▸ WHAT YOU WILL DO: Nothing but the lines from the one with "unfold State.fillResponse" through the final line of the entries below should be written out, each exactly as given.

▸ RECORDS TO PROCESS:
-- ==== Sys2Proof/Laws/StoreWork.lean ====
section
/-! SUPPORT. Each operation of the Frame Store, of the offers, of the Fault Unit and of the responses is a chain of
moves that any work may make. -/

namespace Sys2Proof.Machine

open Sys2Proof

variable {W : Piece → Prop}

/-! ### Frame Store -/

theorem Moves.trigger (s : State) : Moves W s s.triggerAuction := .auction s true

theorem Moves.corrupt (s : State) (cells : List CellNo) : Moves W s (s.corrupt cells) :=
  .store s _ (.note s.store _ s.store.allocRefusals s.store.cellCheckFailures s.store.framesLostToCheck)

theorem Moves.refuseAlloc (s : State) : Moves W s s.refuseAlloc :=
  .store s _ (.note s.store s.store.corrupted _ s.store.cellCheckFailures s.store.framesLostToCheck)

theorem Moves.modEntry (s : State) (e : EntryNo) (g : FrameEntry → FrameEntry) (h : ∀ f, (g f).cells = f.cells) :
    Moves W s (s.modEntry e g) :=
  .store s _ (.change s.store e g h)

theorem Moves.addHolder (s : State) (e : EntryNo) : Moves W s (s.addHolder e) := .modEntry s e _ fun _ => rfl

theorem Moves.allocTraffic (s : State) (f : FrameEntry) : Moves W s (s.allocTraffic f).2 := by
  unfold State.allocTraffic
  split
  · next h =>
    simp only [Store.trafficOk, Bool.and_eq_true, decide_eq_true_eq] at h
    split
    · next e st ht => exact .store s st (.take _ _ _ f e (by have := h.2; omega) ht)
    · exact .refuseAlloc s
  · exact .refuseAlloc s

theorem Moves.allocReserve (s : State) (n : Nat) (f : FrameEntry) : Moves W s (s.allocReserve n f).2 := by
  unfold State.allocReserve
  split
  · next h =>
    simp only [Store.reserveOk, Bool.and_eq_true, decide_eq_true_eq] at h
    split
    · next e st ht => exact .store s st (.take _ _ _ f e h.2 ht)
    · exact .refuseAlloc s
  · exact .refuseAlloc s

theorem CommandWork.noteFreed (u : CommandUnit) : CommandWork u u.noteFreed := by
  unfold CommandUnit.noteFreed
  split
  · exact ⟨rfl, le_max_left _ _⟩
  · exact ⟨rfl, le_max_left _ _⟩

theorem Moves.release (s : State) (e : EntryNo) : Moves W s (s.release e) := by
  unfold State.release
  split
  · exact .refl s
  · next f h =>
    split
    · exact (Moves.store s _ (.free s.store e f h)).trans
        (.cmd { s with store := s.store.free e f } _ (.noteFreed _))
    · exact .modEntry s e _ fun _ => rfl

theorem Moves.writePayload (s : State) (e : EntryNo) (offset : Nat) (bytes : List Byte) :
    Moves W s (s.writePayload e offset bytes) := by
  refine (Moves.store s _ (.write s.store (s.entryAt e) offset bytes)).trans ?_
  exact .store _ _ (.note _ (s.store.corrupted.filter fun c =>
    !((s.entryAt e).cellsHolding offset bytes.length).contains c) _ _ _)

/-- Trimming an entry that is not in use changes nothing. -/
theorem changeEntry_of_lookup_none (t : List (EntryNo × FrameEntry)) (e : EntryNo) (g : FrameEntry → FrameEntry)
    (h : t.lookup e = none) : changeEntry t e g = t := by
  induction t with
  | nil => rfl
  | cons x t ih =>
    obtain ⟨d, f⟩ := x
    rw [List.lookup_cons] at h
    split at h
    · cases h
    · next hb =>
      have hd : d ≠ e := fun he => by simp [he] at hb
      simp only [changeEntry, List.map_cons, hd, if_false] at ih ⊢
      rw [ih h]

theorem Moves.trim (s : State) (e : EntryNo) (n : Nat) :
    Moves W s { s with store := s.store.trim e (s.entryAt e) n } := by
  cases h : s.entry? e with
  | none =>
    have hc : s.store.trim e (s.entryAt e) n = s.store := by
      unfold Store.trim
      rw [changeEntry_of_lookup_none _ _ _ h]
      simp [State.entryAt, h, FrameEntry.blank]
    rw [hc]
    exact .refl s
  | some f =>
    have hf : s.entryAt e = f := by simp [State.entryAt, h]
    rw [hf]
    exact .store s _ (.trim s.store e f n h)

/-! ### Offers -/

theorem Moves.accept (s : State) (e : EntryNo) (first : Bool) : Moves W s (s.accept e first) := by
  unfold State.accept
  split
  · exact .refl s
  · exact .addHolder s e

theorem Moves.offerLevel (s : State) (l : Level) (e : EntryNo) (first : Bool) :
    Moves W s (s.offerLevel l e first).2 := by
  unfold State.offerLevel
  split
  · exact .level s l _ (.of_eq rfl rfl rfl)
  · exact ((Moves.accept s e first).trans (.level _ l _ (.of_eq rfl rfl rfl))).trans (.trigger _)

theorem Moves.dropCount (s : State) (p : PortNo) : Moves W s (s.modPort p Port.dropped) :=
  .port s p _ ⟨rfl, le_max_left _ _⟩

theorem Moves.startTx (s : State) (p : PortNo) : Moves W s (s.startTx p) := by
  unfold State.startTx
  split
  · split
    · exact .refl s
    · next e rest h =>
      refine .port s p _ ⟨rfl, ?_⟩
      have : (s.port p).queue.length = rest.length + 1 := by rw [h]; rfl
      simp only; omega
  · exact .refl s

theorem State.insertByLevel_length (s : State) (q : List EntryNo) (e : EntryNo) :
    (s.insertByLevel q e).length = q.length + 1 := by
  have h := congrArg List.length (List.takeWhile_append_dropWhile
    (p := fun d => decide ((s.entryAt d).level ≤ (s.entryAt e).level)) (l := q))
  rw [List.length_append] at h
  simp only [State.insertByLevel, List.length_append, List.length_cons]
  omega

theorem Moves.joinEgress (s : State) (p : PortNo) (e : EntryNo) (first : Bool)
    (h : (s.port p).queue.length < Config.egressSize) : Moves W s (s.joinEgress p e first) := by
  unfold State.joinEgress
  refine ((Moves.accept s e first).trans ?_).trans (.startTx _ p)
  have hp : (s.accept e first).port p = s.port p := by unfold State.accept; split <;> rfl
  refine .port _ p _ ⟨rfl, ?_⟩
  simp only [hp, State.insertByLevel_length]
  omega

@[simp] theorem State.port_release (s : State) (e : EntryNo) (p : PortNo) : (s.release e).port p = s.port p := by
  unfold State.release
  split
  · rfl
  · split <;> rfl

/-! Work on the store commutes with a change of a port. -/

theorem State.release_modPort (s : State) (p : PortNo) (f : Port → Port) (e : EntryNo) :
    (s.modPort p f).release e = (s.release e).modPort p f := by
  have he : (s.modPort p f).entry? e = s.entry? e := rfl
  unfold State.release
  rw [he]
  split
  · rfl
  · split <;> rfl

theorem State.accept_modPort (s : State) (p : PortNo) (f : Port → Port) (e : EntryNo) (first : Bool) :
    (s.modPort p f).accept e first = (s.accept e first).modPort p f := by
  unfold State.accept
  split <;> rfl

theorem State.modPort_modPort (s : State) (p : PortNo) (f g : Port → Port) :
    (s.modPort p f).modPort p g = s.modPort p fun v => g (f v) := by
  simp [State.modPort, State.port]

theorem Moves.evictAndJoin (s : State) (p : PortNo) (worst e : EntryNo) (first : Bool)
    (h : (s.port p).queue ≠ []) :
    Moves W s (((s.modPort p fun v => ({ v with queue := v.queue.dropLast }).dropped).release worst).joinEgress p e
      first) := by
  unfold State.joinEgress
  rw [State.release_modPort, State.accept_modPort, State.modPort_modPort]
  refine (((Moves.release s worst).trans (.accept _ e first)).trans ?_).trans (.startTx _ p)
  have hp : ((s.release worst).accept e first).port p = s.port p := by
    unfold State.accept
    split
    · exact s.port_release worst p
    · exact s.port_release worst p
  refine .port _ p _ ⟨rfl, ?_⟩
  have : 0 < (s.port p).queue.length := List.length_pos_iff.mpr h
  simp only [hp, Port.dropped, State.insertByLevel_length, List.length_dropLast]
  omega

theorem Moves.offerPort (s : State) (p : PortNo) (e : EntryNo) (first : Bool) :
    Moves W s (s.offerPort p e first).2 := by
  unfold State.offerPort
  split
  · exact .dropCount s p
  · split
    · next h => exact .joinEgress s p e first h
    · split
      · exact .dropCount s p
      · next worst hw =>
        have hne : (s.port p).queue ≠ [] := fun h => by simp [h] at hw
        split
        · exact .evictAndJoin s p worst e first hne
        · exact .dropCount s p

theorem Moves.makeOffer (e : EntryNo) (acc : Bool × State) (o : Offer) :
    Moves W acc.2 (State.makeOffer e acc o).2 := by
  cases o with
  | level l => exact .offerLevel _ l e _
  | port p => exact .offerPort _ p e _

theorem Moves.offers (e : EntryNo) (os : List Offer) (acc : Bool × State) :
    Moves W acc.2 (os.foldl (State.makeOffer e) acc).2 := by
  induction os generalizing acc with
  | nil => exact .refl _
  | cons o os ih => exact (Moves.makeOffer e acc o).trans (ih _)

theorem Moves.offerAll (s : State) (e : EntryNo) (os : List Offer) : Moves W s (s.offerAll e os) := by
  have h := Moves.offers (W := W) e os (false, s)
  unfold State.offerAll
  simp only
  split
  · exact h
  · exact h.trans (.release _ e)

/-! ### Faults and notices -/

theorem Moves.buildNotice (s : State) (r : FaultReport) (filled : Bool) : Moves W s (s.buildNotice r filled) := by
  have h := Moves.allocReserve (W := W) s 1 s.noticeEntry
  unfold State.buildNotice
  split
  · next t heq => rw [heq] at h; exact h
  · next e t heq => rw [heq] at h; exact (h.trans (.writePayload t e 0 _)).trans (.offerAll _ e _)

theorem Moves.raise (s : State) (k : FaultKind) (f : FaultFields) : Moves W s (s.raise k f) := by
  unfold State.raise
  simp only
  split
  · exact (Moves.fault s _).trans (.buildNotice _ _ _)
  · exact .fault s _

/-! ### Command FIFO and responses -/

theorem Moves.offerFifo (s : State) (e : EntryNo) : Moves W s (s.offerFifo e) := by
  unfold State.offerFifo
  split
  · next h =>
    refine .cmd s _ ⟨rfl, ?_⟩
    simp only [List.length_append, List.length_singleton]
    omega
  · dsimp only
    refine .chain (.raise _ _ _) (.chain (.cmd _ _ ⟨rfl, le_max_left _ _⟩) (.release s e))

theorem Moves.routeResponse (s : State) (e : EntryNo) (o : Sender) : Moves W s (s.routeResponse e o) := by
  cases o with
  | trunk => exact .offerAll s e _
  | station p =>
    unfold State.routeResponse
    simp only
    split
    · exact .offerAll s e _
    · exact (Moves.release s e).trans (.cmd _ _ ⟨rfl, le_max_left _ _⟩)

theorem Moves.fillResponse (s : State) (e : EntryNo) (payload : List Byte) :
    Moves W s (s.fillResponse e payload) := by
  unfold State.fillResponse
  dsimp only
  refine .chain (.writePayload _ e 0 payload) (.chain (.trim _ e _) (.modEntry s e _ fun _ => rfl))

theorem Moves.buildLongResponse (s : State) (r : LongRecord) : Moves W s (s.buildLongResponse r).2 := by
  have h := Moves.allocReserve (W := W) s (cellsFor (responsePayload r.op.code r.tag .ok []).length)
    (s.responseEntry r.node)
  unfold State.buildLongResponse
  dsimp only
  split
  · next t heq => rw [heq] at h; exact h
  · next e t heq =>
    rw [heq] at h
    exact (h.trans (.fillResponse t e _)).trans (.routeResponse _ e _)

theorem Moves.endLongOp (s : State) (op : LongOp) : Moves W s (s.endLongOp op) := by
  unfold State.endLongOp
  split
  · exact .refl s
  · next r _ =>
    simp only
    have h0 : Moves W s { s with cmd := { s.cmd with longOps := s.cmd.longOps.filter fun r => r.op != op } } :=
      .cmd s _ ⟨rfl, le_max_left _ _⟩
    have h := h0.trans (.buildLongResponse _ r)
    split
    · next t heq => rw [heq] at h; exact h
    · next t heq => rw [heq] at h; exact h.trans (.cmd _ _ ⟨rfl, le_max_left _ _⟩)

theorem Moves.flushComplete (s : State) (l : Level) : Moves W s (s.flushComplete l) := by
  unfold State.flushComplete
  split
  · exact (Moves.level s l _ (.of_eq rfl rfl rfl)).trans (.endLongOp _ _)
  · exact .refl s

end Sys2Proof.Machine
end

▸ ANSWER:
  unfold State.fillResponse
  dsimp only
  refine .chain (.writePayload _ e 0 payload) (.chain (.trim _ e _) (.modEntry s e _ fun _ => rfl))

theorem Moves.buildLongResponse (s : State) (r : LongRecord) : Moves W s (s.buildLongResponse r).2 := by
  have h := Moves.allocReserve (W := W) s (cellsFor (responsePayload r.op.code r.tag .ok []).length)
    (s.responseEntry r.node)
  unfold State.buildLongResponse
  dsimp only
  split
  · next t heq => rw [heq] at h; exact h
  · next e t heq =>
    rw [heq] at h
    exact (h.trans (.fillResponse t e _)).trans (.routeResponse _ e _)

theorem Moves.endLongOp (s : State) (op : LongOp) : Moves W s (s.endLongOp op) := by
  unfold State.endLongOp
  split
  · exact .refl s
  · next r _ =>
    simp only
    have h0 : Moves W s { s with cmd := { s.cmd with longOps := s.cmd.longOps.filter fun r => r.op != op } } :=
      .cmd s _ ⟨rfl, le_max_left _ _⟩
    have h := h0.trans (.buildLongResponse _ r)
    split
    · next t heq => rw [heq] at h; exact h
    · next t heq => rw [heq] at h; exact h.trans (.cmd _ _ ⟨rfl, le_max_left _ _⟩)

theorem Moves.flushComplete (s : State) (l : Level) : Moves W s (s.flushComplete l) := by
  unfold State.flushComplete
  split
  · exact (Moves.level s l _ (.of_eq rfl rfl rfl)).trans (.endLongOp _ _)
  · exact .refl s

end Sys2Proof.Machine
end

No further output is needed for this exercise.